Dataset excerpts
········

-- ==== Sys2Proof/Machine/Eszoja.lean ====
section
/-! DEFINITION. Eszoja: key derivation, firmware verification and boot, and the ESZ_CMD commands (R564 to R588, R593). -/

namespace Sys2Proof.Machine

open Sys2Proof

/-! ### Key generation and signing (R584, FIPS 186-5) -/

/-- Exclusive or of every byte with a constant. -/
def xorBytes (c : Byte) (b : Bytes) : Bytes := b.map (· ^^^ c)

/-- HMAC-SHA-384. -/
def hmac384 (key msg : Bytes) : Bytes :=
  let k := if 128 < key.length then sha384 key else key
  let k := k ++ zeroBytes (128 - k.length)
  sha384 (xorBytes 0x5C k ++ sha384 (xorBytes 0x36 k ++ msg))

/-- HMAC_DRBG state: key and value. -/
abbrev Drbg := Bytes × Bytes

/-- Update of HMAC_DRBG. -/
def drbgUpdate (d : Drbg) (data : Bytes) : Drbg :=
  let k := hmac384 d.1 (d.2 ++ leBytes 1 0 ++ data)
  let v := hmac384 k d.2
  if data.isEmpty then (k, v)
  else
    let k := hmac384 k (v ++ leBytes 1 1 ++ data)
    (k, hmac384 k v)

/-- HMAC_DRBG seeded with a secret. -/
def drbgSeed (seed : Bytes) : Drbg := drbgUpdate (zeroBytes 48, List.replicate 48 1) seed

/-- Private key by rejection sampling: the first 384-bit draw `c` with c ≤ n − 2 gives c + 1 (log 8 bounds the draws). -/
def keyGenFrom : Nat → Drbg → Nat
  | 0, _ => 1
  | n + 1, d =>
    let v := hmac384 d.1 d.2
    let c := beNat v
    if c ≤ p384N - 2 then c + 1 else keyGenFrom n (drbgUpdate (d.1, v) [])

/-- KeyGen: the private key. -/
def keyGen (seed : Bytes) : Nat := keyGenFrom 256 (drbgSeed seed)

/-- Public key of a private key: X then Y, 48 bytes each. -/
def publicKey (d : Nat) : Bytes :=
  match ecMul 384 d (some p384G) none with
  | some (x, y) => beBytes 48 x ++ beBytes 48 y
  | none => zeroBytes 96

/-- ECDSA P-384 signature over a message with a per-message secret (log 8). -/
def ecdsaSign (d k : Nat) (msg : Bytes) : Bytes :=
  match ecMul 384 k (some p384G) none with
  | some (x, _) =>
    let r := x % p384N
    beBytes 48 r ++ beBytes 48 (invMod p384N k * (beNat (sha384 msg) + r * d) % p384N)
  | none => zeroBytes 96

/-- Text as bytes. -/
def textBytes (t : List Nat) : Bytes := t.map (BitVec.ofNat 8)

/-- "ZT1024-DEVICEID" and "ZT1024-ALIAS". -/
def devidLabel : Bytes := textBytes [0x5A, 0x54, 0x31, 0x30, 0x32, 0x34, 0x2D, 0x44, 0x45, 0x56, 0x49, 0x43, 0x45, 0x49, 0x44]
def aliasLabel : Bytes := textBytes [0x5A, 0x54, 0x31, 0x30, 0x32, 0x34, 0x2D, 0x41, 0x4C, 0x49, 0x41, 0x53]

/-- The unique device secret (R568) (log 8). -/
def udsBytes : Bytes := (List.range 48).map Config.uds

/-- Random bytes of the true random number generator (log 6). -/
def State.random (s : State) (n : Nat) : Bytes × State :=
  let x := s.draw
  ((List.range n).map (Config.randomByte x.1), x.2)

/-! ### Security state and status registers -/

/-- A set of entry numbers as bits. -/
def entryBits (l : List Nat) : Nat := (List.range 6).foldl (fun a i => a + (if l.contains i then 2 ^ i else 0)) 0

/-- Entries that hold a key. -/
def EszSt.programmed (e : EszSt) : List Nat := (List.range 6).filter fun i => (e.keyHash.getD i none).isSome

/-- Security-state value, measurement 4 of Table 14.8 (log 35): one byte each, zeros to 16 bytes. -/
def EszSt.secState (e : EszSt) (copy : Nat) : Bytes :=
  leBytes 1 e.rbEsz ++ leBytes 1 e.rbHub ++ leBytes 1 e.rbFing ++ leBytes 1 (entryBits e.programmed) ++ leBytes 1 (entryBits e.revoked)
    ++ leBytes 1 (if e.vendorDebugBlocked then 1 else 0) ++ leBytes 1 e.debug ++ leBytes 1 copy ++ zeroBytes 8

/-- Eszoja runs its firmware and serves commands and attestation (R566). -/
def State.eszServes (s : State) : Bool := s.power.powerOk && s.esz.fw.isSome

/-- ESZ_STATUS and ESZ_VER from the fuses and the firmware (Tables 14.13, 14.14); BUSY stays. -/
def State.showEsz (s : State) : State :=
  let e := s.esz
  let r := Reg.eszStatus
  let s := (s.setFld r 3 3 ((e.fw.map (·.copy)).getD 0)).setFld r 6 5 e.debug
  let s := (s.setFld r 11 8 (entryBits e.programmed / 4)).setFld r 15 12 (entryBits e.revoked / 4)
  let s := ((s.setFld r 17 16 (entryBits e.revoked)).setBit r 18 e.vendorDebugBlocked).setFld r 26 19 e.rbFing
  s.setReg Reg.eszVer (BitVec.ofNat 32 (match e.fw with
    | some f => f.eszVer + 128 * f.hubVer + 16384 * e.rbEsz + 2097152 * e.rbHub
    | none => 16384 * e.rbEsz + 2097152 * e.rbHub))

········

• _Goal of the exercise_:
Up to and including the final line of the data above, please copy every line exactly, starting from the one that contains "f => f.eszVer".

• _Task output_:
    | some f => f.eszVer + 128 * f.hubVer + 16384 * e.rbEsz + 2097152 * e.rbHub
    | none => 16384 * e.rbEsz + 2097152 * e.rbHub))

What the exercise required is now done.